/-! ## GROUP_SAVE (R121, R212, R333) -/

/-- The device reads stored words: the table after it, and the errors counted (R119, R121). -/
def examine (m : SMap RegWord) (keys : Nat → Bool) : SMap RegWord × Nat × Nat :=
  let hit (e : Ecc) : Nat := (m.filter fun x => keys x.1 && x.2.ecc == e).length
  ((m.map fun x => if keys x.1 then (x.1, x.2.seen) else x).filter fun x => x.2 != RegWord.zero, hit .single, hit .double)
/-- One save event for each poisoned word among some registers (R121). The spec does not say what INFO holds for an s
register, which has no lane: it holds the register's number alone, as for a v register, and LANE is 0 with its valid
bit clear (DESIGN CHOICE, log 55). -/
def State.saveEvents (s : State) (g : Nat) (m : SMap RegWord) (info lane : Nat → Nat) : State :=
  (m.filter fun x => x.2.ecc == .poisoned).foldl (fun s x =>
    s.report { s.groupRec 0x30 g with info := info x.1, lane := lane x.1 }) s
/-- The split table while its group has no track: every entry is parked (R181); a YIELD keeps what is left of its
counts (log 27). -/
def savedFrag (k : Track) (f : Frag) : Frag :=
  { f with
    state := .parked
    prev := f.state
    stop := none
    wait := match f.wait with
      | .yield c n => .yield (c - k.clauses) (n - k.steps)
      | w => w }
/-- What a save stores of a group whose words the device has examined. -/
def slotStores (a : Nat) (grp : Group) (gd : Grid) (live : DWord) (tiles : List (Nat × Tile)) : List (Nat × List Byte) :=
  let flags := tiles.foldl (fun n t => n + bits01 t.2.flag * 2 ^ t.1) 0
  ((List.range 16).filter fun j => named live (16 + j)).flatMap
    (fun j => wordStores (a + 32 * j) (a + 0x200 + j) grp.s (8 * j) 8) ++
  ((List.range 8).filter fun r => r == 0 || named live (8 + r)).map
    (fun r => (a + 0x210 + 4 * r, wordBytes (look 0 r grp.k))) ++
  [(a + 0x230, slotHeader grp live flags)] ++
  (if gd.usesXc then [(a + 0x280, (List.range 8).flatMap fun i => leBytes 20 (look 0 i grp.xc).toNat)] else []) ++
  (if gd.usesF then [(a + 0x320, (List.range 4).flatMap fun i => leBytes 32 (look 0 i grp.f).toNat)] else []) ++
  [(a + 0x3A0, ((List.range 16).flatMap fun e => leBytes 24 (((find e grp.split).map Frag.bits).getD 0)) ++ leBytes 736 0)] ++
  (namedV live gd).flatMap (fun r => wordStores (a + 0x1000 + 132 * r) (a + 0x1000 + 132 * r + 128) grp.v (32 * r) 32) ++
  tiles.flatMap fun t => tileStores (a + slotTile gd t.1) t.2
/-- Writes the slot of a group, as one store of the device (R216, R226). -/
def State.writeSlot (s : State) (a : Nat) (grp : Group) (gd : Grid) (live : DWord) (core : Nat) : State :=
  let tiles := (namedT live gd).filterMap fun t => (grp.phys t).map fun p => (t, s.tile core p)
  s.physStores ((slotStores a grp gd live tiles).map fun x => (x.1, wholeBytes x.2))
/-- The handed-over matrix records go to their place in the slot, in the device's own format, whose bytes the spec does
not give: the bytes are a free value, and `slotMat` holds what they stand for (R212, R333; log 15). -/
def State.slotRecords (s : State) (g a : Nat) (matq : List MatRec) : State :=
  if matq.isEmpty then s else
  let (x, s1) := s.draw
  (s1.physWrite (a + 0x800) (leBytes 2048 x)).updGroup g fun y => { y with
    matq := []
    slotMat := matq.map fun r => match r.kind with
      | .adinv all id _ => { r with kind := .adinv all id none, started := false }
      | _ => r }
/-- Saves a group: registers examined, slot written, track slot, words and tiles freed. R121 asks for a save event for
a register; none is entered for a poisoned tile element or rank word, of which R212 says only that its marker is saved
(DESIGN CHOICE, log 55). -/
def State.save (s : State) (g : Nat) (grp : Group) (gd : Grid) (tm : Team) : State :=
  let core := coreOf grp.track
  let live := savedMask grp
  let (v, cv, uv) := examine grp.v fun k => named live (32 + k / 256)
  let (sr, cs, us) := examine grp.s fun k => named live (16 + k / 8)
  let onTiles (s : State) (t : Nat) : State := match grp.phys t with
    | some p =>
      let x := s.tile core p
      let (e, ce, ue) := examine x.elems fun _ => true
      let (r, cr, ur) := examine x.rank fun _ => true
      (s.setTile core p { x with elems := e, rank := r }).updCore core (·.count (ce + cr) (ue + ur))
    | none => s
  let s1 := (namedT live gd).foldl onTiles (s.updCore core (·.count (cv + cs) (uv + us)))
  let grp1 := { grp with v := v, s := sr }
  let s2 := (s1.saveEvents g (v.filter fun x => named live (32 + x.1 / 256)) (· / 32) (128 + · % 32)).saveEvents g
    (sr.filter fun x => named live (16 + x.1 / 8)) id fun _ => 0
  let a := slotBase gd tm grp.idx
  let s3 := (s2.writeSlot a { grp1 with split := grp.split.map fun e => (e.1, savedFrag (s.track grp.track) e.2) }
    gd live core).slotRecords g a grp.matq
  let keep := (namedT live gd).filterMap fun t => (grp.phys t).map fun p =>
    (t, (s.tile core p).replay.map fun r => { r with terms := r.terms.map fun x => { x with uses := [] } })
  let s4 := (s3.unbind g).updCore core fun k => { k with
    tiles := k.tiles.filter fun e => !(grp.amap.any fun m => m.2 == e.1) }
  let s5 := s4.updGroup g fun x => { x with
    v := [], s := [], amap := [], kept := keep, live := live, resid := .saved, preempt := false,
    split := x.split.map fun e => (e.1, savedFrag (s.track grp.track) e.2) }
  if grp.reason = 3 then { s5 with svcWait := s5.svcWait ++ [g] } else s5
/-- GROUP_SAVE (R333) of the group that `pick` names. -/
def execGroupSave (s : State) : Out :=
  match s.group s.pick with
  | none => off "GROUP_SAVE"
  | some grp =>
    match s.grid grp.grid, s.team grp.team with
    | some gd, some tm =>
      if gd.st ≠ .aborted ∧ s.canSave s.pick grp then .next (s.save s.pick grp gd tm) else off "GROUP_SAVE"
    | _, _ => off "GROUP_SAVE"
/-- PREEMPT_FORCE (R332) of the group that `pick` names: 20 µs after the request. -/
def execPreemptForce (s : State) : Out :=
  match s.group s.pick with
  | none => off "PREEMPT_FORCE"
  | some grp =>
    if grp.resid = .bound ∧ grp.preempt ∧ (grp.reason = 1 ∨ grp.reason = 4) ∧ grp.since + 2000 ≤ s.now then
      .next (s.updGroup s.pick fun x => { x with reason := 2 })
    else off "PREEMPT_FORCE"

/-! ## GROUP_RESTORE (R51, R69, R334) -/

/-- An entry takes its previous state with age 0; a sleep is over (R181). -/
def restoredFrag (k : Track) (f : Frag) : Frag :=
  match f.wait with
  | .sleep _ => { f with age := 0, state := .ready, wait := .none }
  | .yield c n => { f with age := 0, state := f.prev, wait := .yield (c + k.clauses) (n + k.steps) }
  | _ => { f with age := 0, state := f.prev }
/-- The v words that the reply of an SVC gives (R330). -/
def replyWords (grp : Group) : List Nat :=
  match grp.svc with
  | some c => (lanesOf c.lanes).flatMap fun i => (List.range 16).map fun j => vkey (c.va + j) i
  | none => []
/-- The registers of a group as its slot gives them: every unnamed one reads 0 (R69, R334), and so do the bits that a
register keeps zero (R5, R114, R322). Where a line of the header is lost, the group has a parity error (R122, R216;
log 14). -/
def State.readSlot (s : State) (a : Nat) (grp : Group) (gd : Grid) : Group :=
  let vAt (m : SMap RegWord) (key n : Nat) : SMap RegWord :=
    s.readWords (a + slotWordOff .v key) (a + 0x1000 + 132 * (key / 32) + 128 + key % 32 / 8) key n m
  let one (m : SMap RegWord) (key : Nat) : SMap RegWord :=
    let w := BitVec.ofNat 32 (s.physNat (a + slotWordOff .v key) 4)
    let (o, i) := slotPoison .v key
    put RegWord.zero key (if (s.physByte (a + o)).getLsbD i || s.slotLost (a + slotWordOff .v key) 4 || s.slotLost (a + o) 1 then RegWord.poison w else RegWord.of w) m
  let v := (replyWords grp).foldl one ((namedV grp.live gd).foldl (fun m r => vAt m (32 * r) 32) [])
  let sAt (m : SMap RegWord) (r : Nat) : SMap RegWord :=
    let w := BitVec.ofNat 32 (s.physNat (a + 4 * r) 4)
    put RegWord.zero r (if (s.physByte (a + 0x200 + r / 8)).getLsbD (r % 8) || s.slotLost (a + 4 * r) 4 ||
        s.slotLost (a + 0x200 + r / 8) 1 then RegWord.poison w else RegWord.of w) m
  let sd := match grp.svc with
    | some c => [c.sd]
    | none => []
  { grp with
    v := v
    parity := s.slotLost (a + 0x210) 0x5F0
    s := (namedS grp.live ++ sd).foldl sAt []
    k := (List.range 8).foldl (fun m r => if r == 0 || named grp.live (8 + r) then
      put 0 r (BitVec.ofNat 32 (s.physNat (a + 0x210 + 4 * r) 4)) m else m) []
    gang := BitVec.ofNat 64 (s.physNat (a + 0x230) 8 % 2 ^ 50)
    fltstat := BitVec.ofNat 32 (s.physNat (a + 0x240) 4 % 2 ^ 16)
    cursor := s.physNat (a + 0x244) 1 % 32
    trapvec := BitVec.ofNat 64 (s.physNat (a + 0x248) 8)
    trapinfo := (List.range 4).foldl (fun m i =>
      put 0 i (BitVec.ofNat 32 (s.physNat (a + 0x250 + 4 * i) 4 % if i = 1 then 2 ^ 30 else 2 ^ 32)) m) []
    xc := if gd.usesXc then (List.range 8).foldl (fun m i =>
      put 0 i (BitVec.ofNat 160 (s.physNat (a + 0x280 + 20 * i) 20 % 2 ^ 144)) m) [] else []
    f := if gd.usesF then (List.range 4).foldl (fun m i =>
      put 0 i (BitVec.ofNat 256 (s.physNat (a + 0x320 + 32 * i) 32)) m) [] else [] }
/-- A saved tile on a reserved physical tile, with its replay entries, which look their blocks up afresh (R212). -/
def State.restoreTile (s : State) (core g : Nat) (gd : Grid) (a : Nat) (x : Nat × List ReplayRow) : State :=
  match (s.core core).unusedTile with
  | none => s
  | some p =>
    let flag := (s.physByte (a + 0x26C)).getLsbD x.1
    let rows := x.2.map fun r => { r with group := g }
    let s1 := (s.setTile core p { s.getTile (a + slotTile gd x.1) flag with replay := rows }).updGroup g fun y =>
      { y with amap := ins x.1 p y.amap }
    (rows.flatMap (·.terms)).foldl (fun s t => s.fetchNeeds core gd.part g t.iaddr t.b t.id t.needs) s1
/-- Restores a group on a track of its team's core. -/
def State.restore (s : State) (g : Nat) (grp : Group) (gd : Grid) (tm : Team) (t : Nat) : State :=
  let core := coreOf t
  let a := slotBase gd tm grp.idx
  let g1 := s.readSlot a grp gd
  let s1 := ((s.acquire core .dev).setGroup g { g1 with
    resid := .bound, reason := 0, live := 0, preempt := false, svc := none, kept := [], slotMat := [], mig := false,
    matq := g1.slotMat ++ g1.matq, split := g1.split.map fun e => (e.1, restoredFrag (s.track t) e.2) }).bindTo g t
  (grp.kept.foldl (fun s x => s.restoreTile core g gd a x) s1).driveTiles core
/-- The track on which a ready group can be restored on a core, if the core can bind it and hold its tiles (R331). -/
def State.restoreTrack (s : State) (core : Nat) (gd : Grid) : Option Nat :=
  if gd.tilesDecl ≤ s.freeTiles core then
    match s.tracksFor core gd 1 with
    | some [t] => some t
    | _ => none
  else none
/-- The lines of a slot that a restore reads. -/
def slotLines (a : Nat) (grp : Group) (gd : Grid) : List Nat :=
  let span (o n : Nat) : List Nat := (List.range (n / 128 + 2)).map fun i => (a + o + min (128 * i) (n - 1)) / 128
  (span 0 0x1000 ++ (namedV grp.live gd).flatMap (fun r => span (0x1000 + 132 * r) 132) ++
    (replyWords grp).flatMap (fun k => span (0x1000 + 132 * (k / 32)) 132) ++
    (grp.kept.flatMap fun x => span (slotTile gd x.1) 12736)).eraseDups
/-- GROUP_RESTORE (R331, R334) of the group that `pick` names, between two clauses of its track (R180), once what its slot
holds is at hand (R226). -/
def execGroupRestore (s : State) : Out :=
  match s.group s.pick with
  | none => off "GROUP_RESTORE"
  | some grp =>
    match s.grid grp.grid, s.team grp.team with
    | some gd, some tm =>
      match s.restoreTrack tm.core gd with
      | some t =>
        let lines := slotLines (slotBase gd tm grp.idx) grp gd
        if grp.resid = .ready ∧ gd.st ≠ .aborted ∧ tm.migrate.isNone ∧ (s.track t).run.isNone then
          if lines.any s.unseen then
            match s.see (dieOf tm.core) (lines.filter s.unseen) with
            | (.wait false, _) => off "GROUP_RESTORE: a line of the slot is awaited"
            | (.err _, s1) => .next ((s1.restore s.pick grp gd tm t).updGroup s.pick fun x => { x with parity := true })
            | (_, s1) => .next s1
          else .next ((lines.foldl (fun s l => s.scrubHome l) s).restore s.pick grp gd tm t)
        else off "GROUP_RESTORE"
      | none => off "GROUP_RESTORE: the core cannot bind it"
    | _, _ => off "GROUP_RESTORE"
------------------------------------------------------------
• [What you will do]: Reproduce verbatim the lines above, from the line with "a save event for" through the line with "with v := v, s".

• [Response box]:
/-- Saves a group: registers examined, slot written, track slot, words and tiles freed. R121 asks for a save event for
a register; none is entered for a poisoned tile element or rank word, of which R212 says only that its marker is saved
(DESIGN CHOICE, log 55). -/
def State.save (s : State) (g : Nat) (grp : Group) (gd : Grid) (tm : Team) : State :=
  let core := coreOf grp.track
  let live := savedMask grp
  let (v, cv, uv) := examine grp.v fun k => named live (32 + k / 256)
  let (sr, cs, us) := examine grp.s fun k => named live (16 + k / 8)
  let onTiles (s : State) (t : Nat) : State := match grp.phys t with
    | some p =>
      let x := s.tile core p
      let (e, ce, ue) := examine x.elems fun _ => true
      let (r, cr, ur) := examine x.rank fun _ => true
      (s.setTile core p { x with elems := e, rank := r }).updCore core (·.count (ce + cr) (ue + ur))
    | none => s
  let s1 := (namedT live gd).foldl onTiles (s.updCore core (·.count (cv + cs) (uv + us)))
  let grp1 := { grp with v := v, s := sr }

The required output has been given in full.